La questione arabo-israeliana oggi
La violenta escalation di queste settimane in Terra Santa è, dunque, solo l’ultima di una irrisolvibile questione che va avanti da più di un secolo. Come si intuisce, a renderla tale vi sono posizioni assiali non negoziabili per ambo le parti. L’idea esclusivista dello Stato ebraico, contorniata dalla convinzione di alcune frange di essere investiti di una missione divina di superiorità sugli altri popoli, è di matrice squisitamente etno-religiosa.
L’appartenenza al mondo occidentale americanocentrico con il suo episteme e i suoi costumi gioca un ruolo niente affatto secondario nel creare uno spartiacque ancora più netto tra Israele e mondo arabo. Dall’altra parte, il mondo islamico non può essenzialmente accettare la liceità dello Stato ebraico.
Gli accordi di Oslo del 1993 e le politiche di normalizzazione dei rapporti tra Stati arabi e Tel Aviv vanno visti più come decisioni temporanee e di Realpolitik che non hanno mai rispecchiato un sincero senso di compromesso (e, in realtà, capitolazione) dell’umma islamica. Per il musulmano medio e buona parte delle élite politiche l’appropriazione della terra palestinese ad opera degli ebrei sionisti è una negazione della propria ragione d’essere.

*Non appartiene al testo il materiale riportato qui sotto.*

/-! ## The Alert Unit and the Violation Queue -/

@[simp] theorem evalAlerts_alert (s : State) (p : Port) : (evalAlerts s).alert.get p = s.alertLevel p := by
  cases p <;> rfl

@[simp] theorem evalAlerts_queue (s : State) : (evalAlerts s).queue = s.queue := rfl
@[simp] theorem evalAlerts_flags (s : State) : (evalAlerts s).flags = s.flags := rfl
@[simp] theorem evalAlerts_settings (s : State) : (evalAlerts s).settings = s.settings := rfl
@[simp] theorem evalAlerts_phase (s : State) : (evalAlerts s).phase = s.phase := rfl
@[simp] theorem evalAlerts_session (s : State) : (evalAlerts s).session = s.session := rfl
@[simp] theorem evalAlerts_seg (s : State) : (evalAlerts s).seg = s.seg := rfl
@[simp] theorem evalAlerts_bank (s : State) : (evalAlerts s).bank = s.bank := rfl
@[simp] theorem evalAlerts_bc (s : State) : (evalAlerts s).bc = s.bc := rfl
@[simp] theorem evalAlerts_slot (s : State) : (evalAlerts s).slot = s.slot := rfl
@[simp] theorem evalAlerts_job (s : State) : (evalAlerts s).job = s.job := rfl

/-- The level of an alert line depends on the settings, the queue and the port's flags alone. -/
theorem alertLevel_congr {s t : State} (p : Port) (hs : t.settings = s.settings) (hq : t.queue = s.queue)
    (hf : t.flags.get p = s.flags.get p) : t.alertLevel p = s.alertLevel p := by
  unfold State.alertLevel State.limits State.queueHolds
  rw [hs, hq, hf]

/-- An append stores the record at the tail with the next sequence number, or drops it and counts it. -/
theorem appendViolation_queue (v : Violation) (s : State) :
    (appendViolation v s).queue =
      if s.queue.records.length < 32 then
        { s.queue with
          records := s.queue.records ++ [{ v with sequence := s.queue.nextSequence }],
          nextSequence := s.queue.nextSequence + 1 }
      else { s.queue with overflow := satInc s.queue.overflow } := by
  unfold appendViolation Config.queueCapacity
  split <;> simp [latchOverflow]

/-- An append changes queue, flags and alert lines alone. -/
theorem appendViolation_other (v : Violation) (s : State) :
    (appendViolation v s).phase = s.phase ∧ (appendViolation v s).settings = s.settings ∧
      (appendViolation v s).session = s.session ∧ (appendViolation v s).seg = s.seg ∧
      (appendViolation v s).bank = s.bank ∧ (appendViolation v s).bc = s.bc ∧
      (appendViolation v s).slot = s.slot ∧ (appendViolation v s).job = s.job := by
  unfold appendViolation
  split <;> simp [latchOverflow]
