/-- A port that owns no segment leaves every segment but the one it asks for as it was. -/
theorem ReleasedBut.keepsOtherSegs {g : SegId} {p : Port} {s t : State} (h : ReleasedBut g p s t)
    (ho : (s.session.get p).owned = none) : KeepsOtherSegs g s t := fun l hl => by
  obtain ⟨hcounters, hseg⟩ := h l hl
  rw [ho] at hseg
  exact ⟨by simpa using hseg, hcounters⟩

/-- Settles O32: the second byte completes the address, which is then judged as any other. -/
theorem tenBitAddressJudged : Obligations.TenBitAddressJudged := by
  intro p first b s hp ha hh a k driven
  have hc : s.completes p b .ten .write a := ⟨hp, ha, .inr (.inl ⟨rfl, rfl, first, hh, rfl⟩)⟩
  have hdriven : ∀ c g x, s.forwards p .ten .write a c g x → (s.session.get p).owned = none →
      (s.seg.get g).state = .idle → driven c g (addrHigh x) (addrLow x) := by
    intro c g x hf ho hi
    obtain ⟨m, n, -, he⟩ := exec_forwards hc hf
    obtain ⟨t, ht, hcarried, hstate, howned, -, hseg, -, hbut⟩ := forward_granted
      (j := s.forwarded p m n (newPart .ten .write a) c g x) (p := p) rfl (by rw [ho]; nofun) hi
    refine ⟨t, he.trans (congrArg _ ht), hstate, howned, hcarried.holding, ?_⟩
    rw [hcarried.part, hseg]
    exact ⟨rfl, rfl, rfl, hbut.keepsOtherSegs ho, hcarried.creditTaken, hcarried.bank, hcarried.keepsRecords,
      hcarried.management, hcarried.port⟩
  have hlooked : lookedUp .ten a := nofun
  refine ⟨fun i hpass ho hi => ?_, fun hnone => ⟨fun hdefault ho hi => ?_, fun hdeny => ?_⟩⟩
  · exact hdriven _ _ _ (.inr (.inr ⟨hlooked, i, hpass, rfl, rfl, rfl⟩)) ho hi
  · have := hdriven _ _ _ (.inr (.inl ⟨hlooked, hnone, hdefault, rfl, rfl, rfl⟩)) ho hi
    rwa [addrHigh_addr10, addrLow_addr10] at this
  · obtain ⟨m, n, hm, he⟩ := exec_completes hc
    have hrefused := settleAddress_refuses (judgeAddress_deny (d := .write) (n := n) hm hlooked hnone hdeny)
    refine ⟨_, he, hrefused.discarding, hrefused.released, ?_,
      ⟨hrefused.bank, hrefused.accounts, hrefused.refill, hrefused.portCounters⟩, hrefused.management, hrefused.port⟩
    rw [hrefused.queue]
    exact judgeQueue_eq hm rfl rfl rfl rfl _ _ _

end Sys2Proof.Machine
end

section
/-!
PROOFS. Parts to the management address (R29, R43, R46, R53, R165).
-/

namespace Sys2Proof.Machine

/-- A read of the response slot presents the next byte of its copy, and counts it (R46, R165). -/
theorem presentSlotByte_cons {p : Port} {b : Byte} {rest : List Byte} {s : State} (h : s.readback.get p = b :: rest) :
    presentSlotByte p s =
      { s with
        readback := s.readback.set p rest,
        upi := s.upi.set p { s.upi.get p with phase := .send, shift := some b },
        session := s.session.set p
          { s.session.get p with part := { s.part p with count := satInc (s.part p).count } } } := by
  unfold presentSlotByte
  rw [h]
  rfl

/-- The session of a port whose part to the management address has been answered (R29, R43, R53). -/
def State.managed (s : State) (p : Port) (j : Judgement) (c : SessionState) (t : Part) : Session :=
  { (s.session.get p).unseated with
    state := c, bank := j.bank, part := { t with decision := some .management }, stretch := none,
    abandon := some (s.limits p).abandon }

/-- The state after a part to the management address that a port with management enabled acknowledges. -/
def State.inManagement (s : State) (p : Port) (j : Judgement) : State :=
  { s.seeking p j with
    session := s.session.set p (s.managed p j .mgmt j.part),
    upi := s.upi.set p { s.upi.get p with hold := false, ninth := some .ack } }

section

variable {s : State} {p : Port} {j : Judgement} {b : Byte}

theorem enterManagement_answer :
    ((releaseWith p .ack (releaseSegment p (s.under p j))).updPart p
      fun t => { t with decision := some .management }).setSessionState p .mgmt = s.inManagement p j := by
  rw [releaseSegment_under, releaseWith_of_held (by rw [State.seeking_upi])]
  ext1
  case session =>
    simp [State.updPart, State.setSessionState, State.seeking_session, State.inManagement, State.managed, State.limits]
    simp [State.seeking, State.under]
  case upi => simp [State.updPart, State.setSessionState, State.seeking_upi, State.inManagement]; simp [State.seeking, State.under]
  all_goals rfl

theorem enterManagement_write (hd : byteDirection b = .write) :
    enterManagement p b (s.under p j) =
      { s.inManagement p j with
        parser := s.parser.set p { freshParser with running := crc8Byte crc8Init b } } := by
  unfold enterManagement
  simp only [enterManagement_answer, hd]
  rfl

theorem enterManagement_read (hd : byteDirection b = .read) :
    enterManagement p b (s.under p j) =
      { s.inManagement p j with
        readback := s.readback.set p (slotFrame b (s.slot.get p)).tail,
        upi := s.upi.set p
          { s.upi.get p with
            hold := false, ninth := some .ack, phase := .send, shift := some (Status.code (s.slot.get p).status) },
        session := s.session.set p
          (s.managed p j .mgmt { j.part with count := satInc j.part.count }) } := by
  unfold enterManagement
  simp only [enterManagement_answer, hd]
  rw [presentSlotByte_cons (b := Status.code (s.slot.get p).status) (rest := (slotFrame b (s.slot.get p)).tail)
    (by simp [State.setReadback, State.inManagement]; rfl)]
  ext1
  case session => simp [State.setReadback, State.inManagement, State.managed, State.part]
  case upi => simp [State.setReadback, State.inManagement]
  case readback => simp [State.setReadback, State.inManagement]; rfl
  all_goals rfl
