/-- plb.inv: which entries, and the operand register (R283). -/
structure OpPlb where
  k : BitVec 8
  s : BitVec 6
  deriving DecidableEq, Repr

/-! ### Operands of the steps of other agents -/

/-- The three kinds of barrier (R251). -/
inductive BarrierKind where
  | wg
  | cluster
  | launch
  deriving DecidableEq, Repr

/-- A barrier: its kind, launch and (for the first two kinds) unit and workgroup (R251). -/
structure BarrierRef where
  kind : BarrierKind
  launch : Nat
  unit : Nat
  wg : Nat
  deriving DecidableEq, Repr

/-- The tag of a 128-B line at its home: partition, address-space id (4,095 for the global region) and the line's
offset [52:7] times 128 (R113). -/
structure LineRef where
  part : Nat
  asid : Nat
  va : Nat
  deriving DecidableEq, Repr

/-- A keeper of copies of a line (R127): a core's L1, another device, a host. -/
inductive CopyHolder where
  | core (n : Nat)
  | node (n : Nat)
  deriving DecidableEq, Repr

/-- What a fabric request asks of its target (R140, R145). -/
inductive FabricOp where
  | load (copy : Bool)
  | store (data : List Byte)
  | atomic (n : BitVec 5) (ty : BitVec 4) (rm : BitVec 2) (fz : Bool) (v w : List Byte)
  | reduce (n : BitVec 5) (ty : BitVec 4) (rm : BitVec 2) (fz : Bool) (v : List Byte)
  | cap
  /-- a store of a turn of a domain-scope launch, entered in Brim at its key (R75) -/
  | publication (key : Key) (data : List Byte)
  /-- a load of a domain-scope launch at a view, with the split's last turn key (R75) -/
  | loadAt (view : Key) (turn : Option Key)
  /-- an atomic or reduction of a domain-scope launch at the key of its turn (R75) -/
  | atomicAt (key : Key) (n : BitVec 5) (ty : BitVec 4) (rm : BitVec 2) (fz : Bool) (v w : List Byte)
  /-- what a member puts into the collective with a match tag (R270) -/
  | input (tag : BitVec 64) (data : List Byte)
  deriving DecidableEq, Repr

/-- Why a target performs nothing of an access: its HC refuses it, it lacks the operation, its spill area has no room for a publication
(R70, R385). -/
inductive FaultAnswer where
  | refused
  | unsupported
  | exhausted
  deriving DecidableEq, Repr

/-- A request that arrives over the fabric (R138): its source, its domain, the target address and size, its refusal
count (R132) and the source core (R134). -/
structure FabricReq where
  tag : Nat
  source : Nat
  core : Nat
  domain : Nat
  va : BitVec 64
  size : Nat
  op : FabricOp
  /-- the accesses of its request, this one among them (R143, R144) -/
  mates : Nat
  refusals : Nat
  /-- the domain rank of the source partition (R138) -/
  rank : Nat
  /-- the group identifier of a domain-scope launch (R277) -/
  gid : Option (BitVec 32)
  /-- its home has accepted it and it waits there (R131, R134) -/
  accepted : Bool
  deriving DecidableEq, Repr

/-- The answer of a target to a remote request that performed (R129, R145). -/
structure RemoteAnswer where
  data : List Byte
  coh : BitVec 2
  deriving DecidableEq, Repr

/-- One member's group descriptor as its device root sends it (R277). -/
structure MemberDesc where
  node : Nat
  gid : BitVec 32
  entries : List (BitVec 64)
  deriving DecidableEq, Repr

/-- The HPCC states of a line (R148). -/
inductive Mesi where
  | i
  | s
  | e
  | m
  deriving DecidableEq, Repr

/-- The PCIe atomics a host makes to a task page (R147, R313). -/
inductive HostAtomicOp where
  | fetchAdd
  | swap
  | cas (compare : BitVec 64)
  deriving DecidableEq, Repr

/-- A firmware image (R326, R327): its octets, the public key that comes with it as 48 octets of x and 48 of y, its signature r ‖ s, and
its security version. -/
structure FwImage where
  body : List (BitVec 8)
  key : List (BitVec 8)
  signature : BitVec 768
  version : BitVec 32
  deriving DecidableEq, Repr

/-- What steps 1 to 4 of a start find (R326, R401). -/
structure StartReport where
  romOk : Bool
  clustersOut : BitVec 64
  hbmOut : BitVec 8
  hcOut : BitVec 32
  sliceOut : BitVec 384
  fportOut : BitVec 24
  hportOut : BitVec 2
  bridgeOut : Bool
  deriving DecidableEq, Repr

/-- Where an ECC error lies (R382). -/
inductive EccLoc where
  | hbm (pa : Nat)
  | dirtyLine (l : LineRef)
  | brim (id : Nat)
  | cleanLine (l : LineRef)
  | cuff (gang order : Nat)
  | l1 (core : Nat) (l : LineRef)
  | hpcc (port : Nat) (addr : Nat)
  | icache (core : Nat) (va : Nat)
  | registerFile (gang : Nat)
  | scratchpad (core : Nat) (tile : Nat)
  | accumulator (launch unit : Nat)
  | mitten (id : Nat)
  | pageTable (part hc : Nat) (pa : Nat) (va : BitVec 64) (asid : Nat)
  | lateQueue (id : Nat)
  | trapBlock (part : Nat)
  deriving DecidableEq, Repr

/-- The operands of a step of another agent: which request, gang, launch, unit, line or port the step is of, and what
the outside world brings with it. The step finds them in the state (`State.arg`), where the agenda puts them. -/
inductive Arg where
  | none
  | num (a : Nat)
  | num2 (a b : Nat)
  | num3 (a b c : Nat)
  | num2v (a b : Nat) (v : BitVec 64)
  | numBool (a : Nat) (b : Bool)
  | floor (launch member : Nat) (key : Key)
  | barrier (b : BarrierRef)
  /-- a barrier of a domain-scope launch: the greatest clock and arrival key of the other members' splits (R51, R252) -/
  | memberBarrier (b : BarrierRef) (clock : Nat) (last : Key)
  | descs (launch : Nat) (ds : List MemberDesc)
  | line (l : LineRef)
  | lineNode (l : LineRef) (node : Nat)
  | lineHolder (l : LineRef) (holder : CopyHolder)
  | fabric (q : FabricReq)
  | forward (q : FabricReq) (dest : Nat)
  | answer (id : Nat) (r : RemoteAnswer)
  | remoteFault (id : Nat) (why : FaultAnswer) (lanes : BitVec 64)
  /-- a host's read; `tag` tells its requests apart -/
  | hostRead (port tag : Nat) (addr : BitVec 64) (own : Bool)
  /-- a posted write; `relaxed` is its relaxed ordering attribute (R97) -/
  | hostWrite (port tag : Nat) (addr : BitVec 64) (data : BitVec 512) (relaxed : Bool)
  | bisnp (l : LineRef) (port : Nat) (data : Option (List Byte))
  | grant (port addr : Nat) (state : Mesi) (data : List Byte)
  | hostAtomic (port tag : Nat) (addr : BitVec 64) (op : HostAtomicOp) (size : Nat) (v : BitVec 64)
  | create (port : Nat) (members : List Nat)
  | stage (port : Nat) (image : FwImage)
  | spdm (port : Nat) (nonce : BitVec 256)
  /-- a host's access to the word at an offset of BAR 0: a write with its value, or a read (R319) -/
  | bar (port off : Nat) (v : Option (BitVec 64))
  /-- a host's write of HDM decoder k in BAR 2: its base, and whether it is committed (R149, R319) -/
  | decoder (port k : Nat) (base : BitVec 64) (on : Bool)
  | start (e : StartReport)
  /-- a step of a start exceeds its bound: its number, the slots whose verification has ended, what has been found until then -/
  | startTimeout (step tried : Nat) (e : StartReport)
  | ecc (loc : EccLoc)
  | plb (core part asid : Nat) (va : BitVec 64)
  deriving DecidableEq, Repr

I ripetuti soprusi e conflitti tra i due schieramenti non hanno fatto altro che confermare la reciproca incompatibilità. Rebus sic stantibus, una soluzione diplomatica e/o di coesistenza permanente è inconciliabile con l’ousia di entrambe le compagini.
La tensione globale cresce sempre più vertiginosamente. L’Ovest è in decadenza e non vuole cedere la sua predominanza ereditata dalla fine della Guerra Fredda. L’Est, in rapida espansione e sempre più alieno agli assunti globalisti occidentali, rivendica una posizione di maggior rilievo ed effettiva sovranità.
Il confronto tra Hamas e Israele è l’ennesimo atto di quella che sembra proprio “una guerra mondiale a pezzi”. Il futuro ci dirà se questi pezzi verranno riuniti in un conflitto generalizzato vero e proprio.